▸ To do:
From the listing below, retype exactly the line holding "exact ((List.perm_append_comm.trans (committedMap_perm", the line holding "hatomic ha why⟩", and the lines between them; skip everything else.

▸ Dataset excerpts:
------------------------------------------------------------------------
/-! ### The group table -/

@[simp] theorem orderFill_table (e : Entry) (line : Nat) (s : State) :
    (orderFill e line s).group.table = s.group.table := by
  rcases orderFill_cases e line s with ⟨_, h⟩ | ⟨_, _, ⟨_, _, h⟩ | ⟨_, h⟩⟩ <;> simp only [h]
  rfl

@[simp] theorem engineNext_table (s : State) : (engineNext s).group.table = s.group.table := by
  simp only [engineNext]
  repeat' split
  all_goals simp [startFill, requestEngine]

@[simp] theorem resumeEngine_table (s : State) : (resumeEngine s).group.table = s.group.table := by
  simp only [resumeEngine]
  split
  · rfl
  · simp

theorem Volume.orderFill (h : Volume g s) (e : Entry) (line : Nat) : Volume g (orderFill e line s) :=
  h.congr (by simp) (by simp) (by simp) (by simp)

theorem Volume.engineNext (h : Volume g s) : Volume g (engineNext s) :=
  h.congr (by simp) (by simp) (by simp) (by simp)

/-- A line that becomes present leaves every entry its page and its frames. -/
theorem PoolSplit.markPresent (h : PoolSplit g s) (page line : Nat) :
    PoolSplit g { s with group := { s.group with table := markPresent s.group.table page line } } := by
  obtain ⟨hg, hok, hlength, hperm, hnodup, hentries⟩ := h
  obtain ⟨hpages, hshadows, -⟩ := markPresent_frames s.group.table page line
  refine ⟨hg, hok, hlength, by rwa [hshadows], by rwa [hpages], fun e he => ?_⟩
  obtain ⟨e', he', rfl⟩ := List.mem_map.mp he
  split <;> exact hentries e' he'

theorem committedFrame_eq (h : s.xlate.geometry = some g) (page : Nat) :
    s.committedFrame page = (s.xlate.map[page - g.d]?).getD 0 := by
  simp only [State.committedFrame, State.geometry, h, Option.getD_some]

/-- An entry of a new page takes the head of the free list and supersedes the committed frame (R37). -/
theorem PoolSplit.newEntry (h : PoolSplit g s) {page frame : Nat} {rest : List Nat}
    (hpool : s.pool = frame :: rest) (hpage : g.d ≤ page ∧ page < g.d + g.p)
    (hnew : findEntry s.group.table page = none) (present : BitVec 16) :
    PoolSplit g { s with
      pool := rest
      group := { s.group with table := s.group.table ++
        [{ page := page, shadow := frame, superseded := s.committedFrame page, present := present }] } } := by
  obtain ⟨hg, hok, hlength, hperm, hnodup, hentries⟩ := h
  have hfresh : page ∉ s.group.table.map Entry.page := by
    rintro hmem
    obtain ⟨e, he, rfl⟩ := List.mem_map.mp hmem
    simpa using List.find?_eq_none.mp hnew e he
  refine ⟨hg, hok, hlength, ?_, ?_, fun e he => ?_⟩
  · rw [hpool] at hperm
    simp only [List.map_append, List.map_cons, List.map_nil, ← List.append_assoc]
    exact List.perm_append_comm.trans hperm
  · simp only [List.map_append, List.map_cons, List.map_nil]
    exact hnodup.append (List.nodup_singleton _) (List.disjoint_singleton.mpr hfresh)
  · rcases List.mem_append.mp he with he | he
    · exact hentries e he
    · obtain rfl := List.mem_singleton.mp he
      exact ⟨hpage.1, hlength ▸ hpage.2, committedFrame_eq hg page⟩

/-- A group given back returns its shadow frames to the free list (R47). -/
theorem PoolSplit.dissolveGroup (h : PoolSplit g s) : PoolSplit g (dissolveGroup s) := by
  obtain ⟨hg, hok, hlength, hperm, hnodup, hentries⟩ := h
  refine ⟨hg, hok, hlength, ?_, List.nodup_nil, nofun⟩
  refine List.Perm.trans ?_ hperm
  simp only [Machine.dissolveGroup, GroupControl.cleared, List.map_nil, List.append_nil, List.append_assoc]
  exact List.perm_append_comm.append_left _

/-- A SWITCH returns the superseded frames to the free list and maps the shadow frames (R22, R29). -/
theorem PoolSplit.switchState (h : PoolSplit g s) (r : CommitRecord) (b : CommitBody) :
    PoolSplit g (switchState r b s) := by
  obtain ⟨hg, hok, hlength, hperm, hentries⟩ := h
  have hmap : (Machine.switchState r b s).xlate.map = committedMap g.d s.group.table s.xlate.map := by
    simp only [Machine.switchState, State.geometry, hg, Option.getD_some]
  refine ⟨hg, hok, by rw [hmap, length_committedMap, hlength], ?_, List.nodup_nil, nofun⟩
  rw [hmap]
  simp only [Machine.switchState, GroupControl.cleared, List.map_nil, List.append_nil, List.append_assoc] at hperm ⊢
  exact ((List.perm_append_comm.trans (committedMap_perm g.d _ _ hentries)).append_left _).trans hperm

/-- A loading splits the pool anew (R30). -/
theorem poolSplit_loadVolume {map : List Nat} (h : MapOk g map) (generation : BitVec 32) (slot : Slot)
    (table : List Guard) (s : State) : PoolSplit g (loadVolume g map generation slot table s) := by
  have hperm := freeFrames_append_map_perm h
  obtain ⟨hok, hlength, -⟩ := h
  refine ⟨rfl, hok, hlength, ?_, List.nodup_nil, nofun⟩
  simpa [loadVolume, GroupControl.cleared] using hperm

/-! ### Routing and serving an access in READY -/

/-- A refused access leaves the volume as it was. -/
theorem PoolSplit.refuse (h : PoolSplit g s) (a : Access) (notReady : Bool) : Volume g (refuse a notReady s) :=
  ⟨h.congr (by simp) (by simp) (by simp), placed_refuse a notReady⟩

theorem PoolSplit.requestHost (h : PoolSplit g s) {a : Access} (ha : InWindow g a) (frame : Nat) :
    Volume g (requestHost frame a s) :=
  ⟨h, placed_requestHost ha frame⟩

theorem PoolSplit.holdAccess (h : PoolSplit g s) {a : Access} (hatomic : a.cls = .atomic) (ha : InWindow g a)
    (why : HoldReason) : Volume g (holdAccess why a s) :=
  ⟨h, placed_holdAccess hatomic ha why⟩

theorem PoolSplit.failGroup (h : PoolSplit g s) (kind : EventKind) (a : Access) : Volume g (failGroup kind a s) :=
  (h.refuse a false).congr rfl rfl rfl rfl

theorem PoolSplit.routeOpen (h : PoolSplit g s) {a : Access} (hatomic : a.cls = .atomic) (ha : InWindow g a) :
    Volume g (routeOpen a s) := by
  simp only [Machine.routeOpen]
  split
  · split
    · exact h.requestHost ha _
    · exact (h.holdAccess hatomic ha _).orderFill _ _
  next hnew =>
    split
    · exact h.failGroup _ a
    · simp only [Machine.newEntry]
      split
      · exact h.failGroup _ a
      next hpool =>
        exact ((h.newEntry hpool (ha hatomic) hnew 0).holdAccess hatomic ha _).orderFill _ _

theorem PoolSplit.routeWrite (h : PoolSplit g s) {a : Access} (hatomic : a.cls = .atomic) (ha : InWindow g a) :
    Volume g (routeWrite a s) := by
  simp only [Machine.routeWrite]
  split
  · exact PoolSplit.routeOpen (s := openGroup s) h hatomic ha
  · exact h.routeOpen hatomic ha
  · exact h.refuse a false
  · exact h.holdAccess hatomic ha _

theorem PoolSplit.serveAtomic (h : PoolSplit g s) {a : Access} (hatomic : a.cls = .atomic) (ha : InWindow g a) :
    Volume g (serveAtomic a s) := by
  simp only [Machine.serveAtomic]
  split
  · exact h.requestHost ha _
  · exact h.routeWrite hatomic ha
------------------------------------------------------------------------
▸ Response:
  exact ((List.perm_append_comm.trans (committedMap_perm g.d _ _ hentries)).append_left _).trans hperm

/-- A loading splits the pool anew (R30). -/
theorem poolSplit_loadVolume {map : List Nat} (h : MapOk g map) (generation : BitVec 32) (slot : Slot)
    (table : List Guard) (s : State) : PoolSplit g (loadVolume g map generation slot table s) := by
  have hperm := freeFrames_append_map_perm h
  obtain ⟨hok, hlength, -⟩ := h
  refine ⟨rfl, hok, hlength, ?_, List.nodup_nil, nofun⟩
  simpa [loadVolume, GroupControl.cleared] using hperm

/-! ### Routing and serving an access in READY -/

/-- A refused access leaves the volume as it was. -/
theorem PoolSplit.refuse (h : PoolSplit g s) (a : Access) (notReady : Bool) : Volume g (refuse a notReady s) :=
  ⟨h.congr (by simp) (by simp) (by simp), placed_refuse a notReady⟩

theorem PoolSplit.requestHost (h : PoolSplit g s) {a : Access} (ha : InWindow g a) (frame : Nat) :
    Volume g (requestHost frame a s) :=
  ⟨h, placed_requestHost ha frame⟩

theorem PoolSplit.holdAccess (h : PoolSplit g s) {a : Access} (hatomic : a.cls = .atomic) (ha : InWindow g a)
    (why : HoldReason) : Volume g (holdAccess why a s) :=
  ⟨h, placed_holdAccess hatomic ha why⟩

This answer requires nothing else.